+++ DATA SHOWN

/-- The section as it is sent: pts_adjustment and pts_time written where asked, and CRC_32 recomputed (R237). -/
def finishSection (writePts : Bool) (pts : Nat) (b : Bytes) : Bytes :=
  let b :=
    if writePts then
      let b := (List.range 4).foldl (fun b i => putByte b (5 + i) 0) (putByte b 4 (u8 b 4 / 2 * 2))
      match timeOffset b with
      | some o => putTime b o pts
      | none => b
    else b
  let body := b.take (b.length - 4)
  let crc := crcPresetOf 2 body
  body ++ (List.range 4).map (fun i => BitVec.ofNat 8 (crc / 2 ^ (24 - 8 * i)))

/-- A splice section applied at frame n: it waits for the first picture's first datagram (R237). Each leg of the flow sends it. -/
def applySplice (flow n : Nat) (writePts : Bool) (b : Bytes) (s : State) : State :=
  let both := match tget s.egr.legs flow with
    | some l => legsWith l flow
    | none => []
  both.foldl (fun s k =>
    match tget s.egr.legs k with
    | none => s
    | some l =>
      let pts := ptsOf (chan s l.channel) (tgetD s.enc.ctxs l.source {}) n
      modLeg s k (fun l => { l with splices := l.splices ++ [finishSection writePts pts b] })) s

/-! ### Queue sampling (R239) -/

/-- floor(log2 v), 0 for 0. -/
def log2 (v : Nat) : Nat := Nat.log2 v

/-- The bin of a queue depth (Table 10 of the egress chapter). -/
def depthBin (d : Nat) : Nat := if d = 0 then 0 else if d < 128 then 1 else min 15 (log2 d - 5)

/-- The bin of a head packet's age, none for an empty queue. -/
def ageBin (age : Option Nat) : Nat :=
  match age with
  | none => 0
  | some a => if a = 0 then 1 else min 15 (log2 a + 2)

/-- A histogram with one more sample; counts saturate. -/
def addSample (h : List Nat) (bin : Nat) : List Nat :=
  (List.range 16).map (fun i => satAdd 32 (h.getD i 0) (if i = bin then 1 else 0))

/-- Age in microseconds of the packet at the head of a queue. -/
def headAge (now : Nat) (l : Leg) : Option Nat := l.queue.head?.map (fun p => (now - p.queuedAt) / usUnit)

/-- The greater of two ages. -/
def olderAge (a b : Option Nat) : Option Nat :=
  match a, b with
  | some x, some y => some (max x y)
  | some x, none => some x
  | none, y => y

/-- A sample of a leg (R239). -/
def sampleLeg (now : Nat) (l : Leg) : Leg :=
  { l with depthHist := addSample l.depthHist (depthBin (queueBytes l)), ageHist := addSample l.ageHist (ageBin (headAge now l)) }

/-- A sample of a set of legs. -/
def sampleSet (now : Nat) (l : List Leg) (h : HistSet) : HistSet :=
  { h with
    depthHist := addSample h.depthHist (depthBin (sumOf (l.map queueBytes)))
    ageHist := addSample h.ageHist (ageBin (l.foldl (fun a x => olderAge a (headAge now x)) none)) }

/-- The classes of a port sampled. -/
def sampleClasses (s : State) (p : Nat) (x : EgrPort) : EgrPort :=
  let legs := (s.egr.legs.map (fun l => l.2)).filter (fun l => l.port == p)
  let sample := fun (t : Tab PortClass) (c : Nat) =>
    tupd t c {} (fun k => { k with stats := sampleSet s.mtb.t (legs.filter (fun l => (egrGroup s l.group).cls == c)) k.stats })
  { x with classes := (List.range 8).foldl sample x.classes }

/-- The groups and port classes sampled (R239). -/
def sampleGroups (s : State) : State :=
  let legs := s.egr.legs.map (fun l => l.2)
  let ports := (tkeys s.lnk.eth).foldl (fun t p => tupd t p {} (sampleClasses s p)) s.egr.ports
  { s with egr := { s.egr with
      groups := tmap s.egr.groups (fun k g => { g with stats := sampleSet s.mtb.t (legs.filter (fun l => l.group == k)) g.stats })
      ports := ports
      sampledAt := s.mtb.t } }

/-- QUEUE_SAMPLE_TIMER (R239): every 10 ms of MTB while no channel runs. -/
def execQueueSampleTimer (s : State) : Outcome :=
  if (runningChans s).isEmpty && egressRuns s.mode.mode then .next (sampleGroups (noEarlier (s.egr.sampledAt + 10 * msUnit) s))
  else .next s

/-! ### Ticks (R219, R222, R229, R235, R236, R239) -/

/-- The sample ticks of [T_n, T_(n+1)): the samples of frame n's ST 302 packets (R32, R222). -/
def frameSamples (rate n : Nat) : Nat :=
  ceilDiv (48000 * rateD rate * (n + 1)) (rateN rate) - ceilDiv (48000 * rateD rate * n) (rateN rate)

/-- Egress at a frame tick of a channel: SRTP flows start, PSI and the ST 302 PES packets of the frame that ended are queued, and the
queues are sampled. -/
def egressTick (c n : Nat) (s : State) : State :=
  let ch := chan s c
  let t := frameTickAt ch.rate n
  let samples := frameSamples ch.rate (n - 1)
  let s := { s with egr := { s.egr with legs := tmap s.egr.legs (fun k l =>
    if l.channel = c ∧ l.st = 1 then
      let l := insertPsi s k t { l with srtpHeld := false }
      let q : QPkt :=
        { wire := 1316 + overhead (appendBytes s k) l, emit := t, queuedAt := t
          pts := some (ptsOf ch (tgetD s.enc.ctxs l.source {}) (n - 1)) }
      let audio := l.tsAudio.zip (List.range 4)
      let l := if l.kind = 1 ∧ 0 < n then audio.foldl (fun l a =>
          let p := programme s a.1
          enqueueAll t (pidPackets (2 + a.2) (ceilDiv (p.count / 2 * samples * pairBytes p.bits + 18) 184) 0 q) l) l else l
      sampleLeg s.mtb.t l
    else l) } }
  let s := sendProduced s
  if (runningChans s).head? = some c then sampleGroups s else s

++++++

**WHAT IS NEEDED:** Please transcribe only the lines in the records above running from the line that has "port sampled. -/" through the line that has "R236, R239) -/", both included, exactly as they appear.

**SOLUTION TO THIS EXERCISE:**
/-- The classes of a port sampled. -/
def sampleClasses (s : State) (p : Nat) (x : EgrPort) : EgrPort :=
  let legs := (s.egr.legs.map (fun l => l.2)).filter (fun l => l.port == p)
  let sample := fun (t : Tab PortClass) (c : Nat) =>
    tupd t c {} (fun k => { k with stats := sampleSet s.mtb.t (legs.filter (fun l => (egrGroup s l.group).cls == c)) k.stats })
  { x with classes := (List.range 8).foldl sample x.classes }

/-- The groups and port classes sampled (R239). -/
def sampleGroups (s : State) : State :=
  let legs := s.egr.legs.map (fun l => l.2)
  let ports := (tkeys s.lnk.eth).foldl (fun t p => tupd t p {} (sampleClasses s p)) s.egr.ports
  { s with egr := { s.egr with
      groups := tmap s.egr.groups (fun k g => { g with stats := sampleSet s.mtb.t (legs.filter (fun l => l.group == k)) g.stats })
      ports := ports
      sampledAt := s.mtb.t } }

/-- QUEUE_SAMPLE_TIMER (R239): every 10 ms of MTB while no channel runs. -/
def execQueueSampleTimer (s : State) : Outcome :=
  if (runningChans s).isEmpty && egressRuns s.mode.mode then .next (sampleGroups (noEarlier (s.egr.sampledAt + 10 * msUnit) s))
  else .next s

/-! ### Ticks (R219, R222, R229, R235, R236, R239) -/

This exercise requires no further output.